> [What you need to do] Print this span of the material below exactly: the line with "given one. -/", the line with "def row (s : State)", and every line between them, but nothing else.

> [Exercise data]

-- ==== Sys2Proof/Tests/Slice0.lean ====
section
/-! SUPPORT. The model's own tests, with values from the spec's test vectors (`spec/95_test_vectors.md`) and from
spec/opcode_table.json, and a witness for every statement that has hypotheses. -/

namespace Sys2Proof.Tests

open Sys2Proof.Machine

/-! ### Helpers -/

/-- What `f` reads after an outcome, if there is a next state. -/
def after {α : Type} (o : Host.Outcome State Fault Refusal) (f : State → α) : Option α :=
  match o with
  | .next t => some (f t)
  | .fault _ | .refused _ => none

/-- The refusal of an outcome. -/
def refusal (o : Host.Outcome State Fault Refusal) : Option Refusal :=
  match o with
  | .refused r => some r
  | .next _ | .fault _ => none

/-- A payload of the given bytes from index 0 on. -/
def payloadOf (bytes : List Byte) : Memory :=
  (List.range bytes.length).zip bytes

/-- A state whose next stimulus is the given one. -/
def facing (x : Stimulus) : State :=
  { State.reset with inputs := [x] }

/-- An edge with START. -/
def startPins (base : Addr) (len : Len) : Pins :=
  { Pins.quiet with start := true, base := base, len := len }

/-- A transfer of 16 bytes from 0x1008 at the last period of the stop bit of a byte (95 program P4, section 2.8). -/
def atByteEnd (phase : Phase) (bidx : BitVec 5) : State :=
  { State.reset with
    phase := phase, bidx := bidx, addr := 0x1008, lenl := 16, blen := 8, bitpos := 9, half := true, timer := 1
    payload := payloadOf [0, 1, 2, 3, 4, 5, 6, 7, 8, 9, 10, 11, 12, 13, 14, 15], inputs := [.edge .quiet] }

/-- What a row of section 2.8 names: phase, index, byte loaded, checksum. -/
def row (s : State) : Option (Phase × BitVec 5 × Byte × Byte) :=
  after (step s) fun t => (t.phase, t.bidx, t.shreg, t.csum)

/-- In the middle of a transfer of the reference payload, counting down. -/
def midByte : State :=
  { atByteEnd .blockBody 3 with bitpos := 4, timer := 2, half := false, line := true }

/-- After a block of the transfer of 16 bytes from 0x1008, about to send the second. -/
def secondBlock : State :=
  { atByteEnd .blockChecksum 0 with pcur := 8, addr := 0x1010 }

/-! ### Well-formedness -/

/-- 61441 bytes from 0x1000 do not fit (95 section 2.7). -/
theorem test_illFormed_transmit : (Instr.transmit 0x1000 61441).wellFormed = false := by decide

theorem test_wellFormed_boundary :
    (Instr.transmit 0x1000 61440).wellFormed = true ∧ (Instr.transmit 0 65536).wellFormed = true ∧
      (Instr.transmit 0xFFFF 2).wellFormed = false ∧ (Instr.start 0xFFFF 131071).wellFormed = true := by decide

theorem test_illFormed_call_refused :
    refusal (step (facing (.call (encode (.transmit 0x1000 61441))))) = some .illFormed := rfl

theorem test_undecodable_call_refused :
    refusal (step (facing (.call 0x11))) = some (.undecodable .unknownSelector) := rfl

/-! ### Decoding: one word for every operation (log 2). Wire bits are those of the table, first in bit 8. -/

theorem test_decode_sendBit1 : decode 0b01_00000001 = .ok .sendBit1 := rfl
theorem test_decode_sendBit0 : decode 0b01_00000010 = .ok .sendBit0 := rfl
theorem test_decode_sendByte : decode 0b01010100110_00000011 = .ok (.sendByte 0x53 false) := rfl
theorem test_decode_sendByte_counted : decode 0b11000000010_00000011 = .ok (.sendByte 0x01 true) := rfl
theorem test_decode_preamble : decode 0b1111111110_1111111110_00000100 = .ok .preamble := rfl
theorem test_decode_blkMark : decode 0b1001100010_1010100110_00000101 = .ok .blkMark := rfl
theorem test_decode_blkClr : decode 6 = .ok .blkClr := rfl
theorem test_decode_blkLen : decode 7 = .ok .blkLen := rfl
theorem test_decode_blkAddr : decode 8 = .ok .blkAddr := rfl
theorem test_decode_blkData : decode 9 = .ok .blkData := rfl
theorem test_decode_blkCk : decode 10 = .ok .blkCk := rfl
theorem test_decode_blkAdv : decode 11 = .ok .blkAdv := rfl
theorem test_decode_block : decode 12 = .ok .block := rfl
theorem test_decode_trailer : decode 0b1010010100_1010100110_00001101 = .ok .trailer := rfl
theorem test_decode_transmit : decode 0x0_00141008_0E = .ok (.transmit 0x1008 0x14) := rfl
theorem test_decode_start : decode 0x1_0000FFF8_0F = .ok (.start 0xFFF8 0x10000) := rfl
theorem test_decode_reset : decode 16 = .ok .reset := rfl
theorem test_decode_stray_bits : decode 0x100000000010 = .error .strayBits := rfl
theorem test_decode_bad_constant :
    decode 0b10_00000001 = .error .badPulse ∧ decode 0b1111111110_1111111111_00000100 = .error .badConstant := ⟨rfl, rfl⟩
theorem test_decode_bytes : decodeBytes [0x0F, 0xF8, 0xFF, 0x08, 0x00] = .ok (.start 0xFFF8 8) := rfl
theorem test_decodeTableWord : decodeTableWord 48 0x00141008_0E = some (.transmit 0x1008 0x14) := rfl

theorem test_withFetchWord_runs :
    after (step (State.reset.withFetchWord 8 16)) (·.live) = some true ∧
      after (step (State.reset.withFetchWord 24 0b01010100110_00000011)) (·.byteTrace) = some [0x53] := ⟨rfl, rfl⟩

/-! ### Wire formats -/

/-- 95 section 2.2: 0x01 and 0x80 show the bit order. -/
theorem test_frames :
    frameBits 0x01 = [false, true, false, false, false, false, false, false, false, true] ∧
      frameBits 0x80 = [false, false, false, false, false, false, false, false, true, true] := by decide

/-- 95 section 2.2: durations in microseconds at the reference timing, and in periods. -/
theorem test_frame_times :
    frameTime Config.tShortRef Config.tLongRef 0xEC = 11000 ∧ frameTime 1 4 0x31 = 56 ∧
      bytesTime 1 4 [0xFF, 0xFF, 0x53, 0x4A] = 158 := by decide

/-- 95 section 2.2: the segments of a 0xFF frame at one and four periods. -/
theorem test_levels :
    levels ⟨1, 4, by decide, by decide⟩ ([false, true].flatMap pulse) =
      [true, true, true, true, false, false, false, false, true, false] := by decide

/-- 95 section 2.6: blocks and bytes. -/
theorem test_counts :
    blockCount 0x1000 0 = 0 ∧ blockCount 0x100F 3 = 2 ∧ streamLength 0x1000 33 = 55 ∧
      streamLength 0x1000 61440 = 84484 := by decide

/-- 95 section 2.5 and program P6: the split at one below a boundary. -/
theorem test_split : split 0x100F 3 = [⟨0x100F, 0, 1⟩, ⟨0x1010, 1, 2⟩] := by decide

/-- 95 program P6. -/
theorem test_stream :
    stream 0x100F 3 (fun i => [0xDE, 0xAD, 0xBE].getD i 0) =
      [0xFF, 0xFF, 0x53, 0x31, 0x03, 0x10, 0x0F, 0xDE, 0x00, 0x53, 0x31, 0x04, 0x10, 0x10, 0xAD, 0xBE, 0x71, 0x53,
        0x4A] := by decide

/-- A block whose checksum byte is wrong by one is not accepted (R77). -/
theorem test_bad_checksum :
    decodeBlock [0x53, 0x31, 0x03, 0x10, 0x00, 0x01, 0xEB] = .error .badChecksum := rfl

/-! ### The operations -/

/-- 95 section 2.1. -/
theorem test_sendBit1 :
    after (exec .sendBit1 State.reset) (fun t => (t.lTrace, t.line, t.bitTrace)) =
      some ([⟨true, .short⟩, ⟨false, .short⟩], false, [true]) := rfl

theorem test_sendBit0 :
    after (exec .sendBit0 State.reset) (fun t => (t.lTrace, t.line, t.bitTrace)) =
      some ([⟨true, .long⟩, ⟨false, .long⟩], false, [false]) := rfl

/-- 95 section 2.3: the carry is dropped. -/
theorem test_sendByte_wraps :
    after (exec (.sendByte 0x20 true) { State.reset with csum := 0xF0 }) (fun t => (t.csum, t.byteTrace)) =
      some (0x10, [0x20]) := rfl

/-- 95 section 2.3: the checksum byte is not added; section 2.2: its frame. -/
theorem test_sendByte_uncounted :
    after (exec (.sendByte 0xEC false) { State.reset with csum := 0x14 }) (fun t => (t.csum, t.bitTrace)) =
      some (0x14, [false, false, false, true, true, false, true, true, true, true]) := rfl

/-- The table's bits of `PREAMBLE`. -/
theorem test_preamble :
    after (exec .preamble State.reset) (fun t => (t.byteTrace, t.bitTrace.length, t.csum)) =
      some ([0xFF, 0xFF], 20, 0) := rfl

/-- The table's bits of `BLK_MARK`. -/
theorem test_blkMark :
    after (exec .blkMark State.reset) (·.bitTrace) =
      some [false, true, true, false, false, true, false, true, false, true,
        false, true, false, false, false, true, true, false, false, true] := rfl

theorem test_blkClr :
    after (exec .blkClr { State.reset with csum := 0x77 }) (fun t => (t.csum, t.byteTrace)) = some (0, []) := rfl

theorem test_blkLen :
    after (exec .blkLen { State.reset with blen := 16 }) (fun t => (t.byteTrace, t.csum)) = some ([0x12], 0x12) := rfl

/-- 95 program P3, block 2: high byte first. -/
theorem test_blkAddr :
    after (exec .blkAddr { State.reset with addr := 0x1008, csum := 3 }) (fun t => (t.byteTrace, t.csum)) =
      some ([0x10, 0x08], 0x1B) := rfl

theorem test_blkData :
    after (exec .blkData { atByteEnd .blockBody 2 with blen := 2, pcur := 14, csum := 1 })
      (fun t => (t.byteTrace, t.csum)) = some ([14, 15], 30) := rfl

/-- 95 section 2.4: scenario 2's checksum byte. -/
theorem test_blkCk :
    after (exec .blkCk { State.reset with csum := 0x14 }) (fun t => (t.byteTrace, t.csum)) = some ([0xEC], 0x14) := rfl

theorem test_blkCk_zero :
    after (exec .blkCk State.reset) (fun t => (t.byteTrace, t.csum)) = some ([0], 0) := rfl

/-- 95 section 2.5: the last advance wraps. -/
theorem test_blkAdv :
    after (exec .blkAdv { State.reset with addr := 0xFFF8, blen := 8 }) (fun t => (t.addr, t.pcur)) =
      some (0, 8) := rfl

/-- 95 program P2, the source's block. -/
theorem test_block :
    after (exec .block { State.reset with addr := 0x1000, lenl := 1, payload := payloadOf [1], csum := 0x99 })
      (fun t => (t.byteTrace, t.csum, t.addr, t.pcur, t.blen)) =
      some ([0x53, 0x31, 0x03, 0x10, 0x00, 0x01, 0xEC], 0x14, 0x1001, 1, 1) := by decide +kernel

/-- 95 section 2.5: the first block ends at the boundary. -/
theorem test_block_aligned :
    after (exec .block (atByteEnd .preamble 1)) (fun t => (t.blen, t.addr, t.pcur)) = some (8, 0x1010, 8) := by decide +kernel

theorem test_trailer :
    after (exec .trailer State.reset) (·.byteTrace) = some [0x53, 0x4A] := rfl

/-- 95 program P5: the top of the address space. -/
theorem test_transmit :
    after (exec (.transmit 0xFFF8 8) { State.reset with payload := payloadOf [0x80, 0x7F, 0xFF, 0, 1, 2, 3, 4] })
      (fun t => (t.byteTrace, t.addr, t.csum, t.phase)) =
      some ([0xFF, 0xFF, 0x53, 0x31, 0x0A, 0xFF, 0xF8, 0x80, 0x7F, 0xFF, 0, 1, 2, 3, 4, 0xF7, 0x53, 0x4A], 0, 9,
        .done) := by decide +kernel

/-- 95 program P1: nothing but preamble and trailer, and `CSUM` is never written. -/
theorem test_transmit_empty :
    after (exec (.transmit 0x1000 0) { State.reset with csum := 0x55 }) (fun t => (t.byteTrace, t.csum, t.lTrace.length)) =
      some ([0xFF, 0xFF, 0x53, 0x4A], 0x55, 80) := by decide +kernel

/-- 95 section 2.7. -/
theorem test_start_accepted :
    after (exec (.start 0x1000 61440) { State.reset with err := true })
      (fun t => (t.phase, t.err, t.shreg, t.line, t.lenl)) = some (.preamble, false, 0xFF, true, 61440) := rfl

theorem test_start_refused :
    after (exec (.start 0x1000 61441) { State.reset with phase := .done })
      (fun t => (t.phase, t.err, t.done, t.byteTrace)) = some (.idle, true, false, []) := rfl

theorem test_reset :
    after (exec .reset midByte) (fun t => (t.phase, t.addr, t.bitpos, t.line, t.payload.length)) =
      some (.idle, 0, 0, false, 16) := rfl

/-! ### The clocked machine: the rows of 95 section 2.8 -/

theorem test_next_trailer_when_empty : row { atByteEnd .preamble 1 with lenl := 0 } = some (.trailer, 0, 0x53, 0) := rfl
theorem test_next_first_block : row (atByteEnd .preamble 1) = some (.blockStart, 0, 0x53, 0) := rfl
theorem test_next_length :
    row { atByteEnd .blockStart 1 with csum := 0x77 } = some (.blockBody, 0, 0x0A, 0x0A) := rfl
theorem test_next_addr_high : row (atByteEnd .blockBody 0) = some (.blockBody, 1, 0x10, 0x10) := rfl
theorem test_next_addr_low : row (atByteEnd .blockBody 1) = some (.blockBody, 2, 0x08, 0x08) := rfl
theorem test_next_first_data : row (atByteEnd .blockBody 2) = some (.blockBody, 3, 0, 0) := rfl
theorem test_next_last_data : row (atByteEnd .blockBody 9) = some (.blockBody, 10, 7, 7) := rfl
theorem test_next_checksum :
    row { atByteEnd .blockBody 10 with csum := 0x3E } = some (.blockChecksum, 0, 0xC2, 0x3E) := rfl
theorem test_next_second_block :
    after (step (atByteEnd .blockChecksum 0)) (fun t => (t.addr, t.pcur, t.phase, t.shreg)) =
      some (0x1010, 8, .blockStart, 0x53) := rfl
theorem test_next_trailer :
    after (step secondBlock) (fun t => (t.addr, t.pcur, t.phase, t.shreg)) = some (0x1018, 16, .trailer, 0x53) := rfl
theorem test_next_end_marker : row (atByteEnd .trailer 0) = some (.trailer, 1, 0x4A, 0) := rfl
theorem test_next_done :
    after (step (atByteEnd .trailer 1)) (fun t => (t.done, t.busy, t.line, t.bidx)) =
      some (true, false, false, 0) := rfl

/-- 95 section 2.1: the eight periods of a 0 bit at `N_LONG` = 4, then the next bit (0xFF, section 2.2). -/
theorem test_tick_start_bit :
    after (ticks ⟨1, 4, by decide, by decide⟩ (startPins 0x1000 1 :: List.replicate 8 .quiet) State.reset)
      (fun t => (t.bitpos, t.line, t.timer, t.bitTrace, t.lTrace)) =
      some (1, true, 1, [false], [⟨true, .long⟩, ⟨false, .long⟩]) := rfl

/-- RST wins over START and over a running transfer (R164). -/
theorem test_reset_wins :
    after (step { midByte with inputs := [.edge { startPins 0x1000 1 with rst := true }] }) (·.phase) = some .idle := rfl

/-! ### Witnesses: the hypotheses of every statement that has some are met by these states -/

theorem timing_nLong_pos : 1 ≤ Config.timing.nLong :=
  Nat.le_of_lt (Nat.lt_of_le_of_lt Config.timing.short_pos Config.timing.short_lt_long)

theorem witness_StepRunsCalledOperation :
    let s := facing (.call 16)
    s.live = true ∧ s.inputs = .call 16 :: [] ∧ decode 16 = .ok .reset ∧ Instr.reset.wellFormed = true :=
  ⟨rfl, rfl, rfl, rfl⟩

theorem witness_CallsWithoutMeaning :
    (facing (.call 0x11)).inputs = .call 0x11 :: [] ∧ decode 0x11 = .error .unknownSelector ∧
      decode (encode (.transmit 0x1000 61441)) = .ok (.transmit 0x1000 61441) ∧
      (Instr.transmit 0x1000 61441).wellFormed = false := ⟨rfl, rfl, rfl, rfl⟩

/-- Also for `ResetWorksFromEveryState`. -/
theorem witness_EventsOnOneEdge_reset :
    let p : Pins := { Pins.quiet with rst := true }
    (facing (.edge p)).live = true ∧ (facing (.edge p)).inputs = .edge p :: [] ∧ p.rst = true := ⟨rfl, rfl, rfl⟩

theorem witness_EventsOnOneEdge_accepted :
    let p := startPins 0x1000 61440
    let s := facing (.edge p)
    s.live = true ∧ s.inputs = .edge p :: [] ∧ p.rst = false ∧ s.busy = false ∧ p.start = true ∧
      p.base.toNat + p.len.toNat = 65536 := ⟨rfl, rfl, rfl, rfl, rfl, rfl⟩

theorem witness_EventsOnOneEdge_refused :
    let p := startPins 0x1000 61441
    let s := facing (.edge p)
    s.live = true ∧ s.inputs = .edge p :: [] ∧ p.rst = false ∧ s.busy = false ∧ p.start = true ∧
      p.base.toNat + p.len.toNat = 65537 := ⟨rfl, rfl, rfl, rfl, rfl, rfl⟩

theorem witness_EventsOnOneEdge_quiet :
    let s := facing (.edge .quiet)
    s.live = true ∧ s.inputs = .edge .quiet :: [] ∧ s.busy = false ∧ Pins.quiet.start = false := ⟨rfl, rfl, rfl, rfl⟩

theorem witness_EventsOnOneEdge_busy :
    midByte.live = true ∧ midByte.inputs = .edge .quiet :: [] ∧ Pins.quiet.rst = false ∧ midByte.busy = true :=
  ⟨rfl, rfl, rfl, rfl⟩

> [Your solution]
/-- A state whose next stimulus is the given one. -/
def facing (x : Stimulus) : State :=
  { State.reset with inputs := [x] }

/-- An edge with START. -/
def startPins (base : Addr) (len : Len) : Pins :=
  { Pins.quiet with start := true, base := base, len := len }

/-- A transfer of 16 bytes from 0x1008 at the last period of the stop bit of a byte (95 program P4, section 2.8). -/
def atByteEnd (phase : Phase) (bidx : BitVec 5) : State :=
  { State.reset with
    phase := phase, bidx := bidx, addr := 0x1008, lenl := 16, blen := 8, bitpos := 9, half := true, timer := 1
    payload := payloadOf [0, 1, 2, 3, 4, 5, 6, 7, 8, 9, 10, 11, 12, 13, 14, 15], inputs := [.edge .quiet] }

/-- What a row of section 2.8 names: phase, index, byte loaded, checksum. -/
def row (s : State) : Option (Phase × BitVec 5 × Byte × Byte) :=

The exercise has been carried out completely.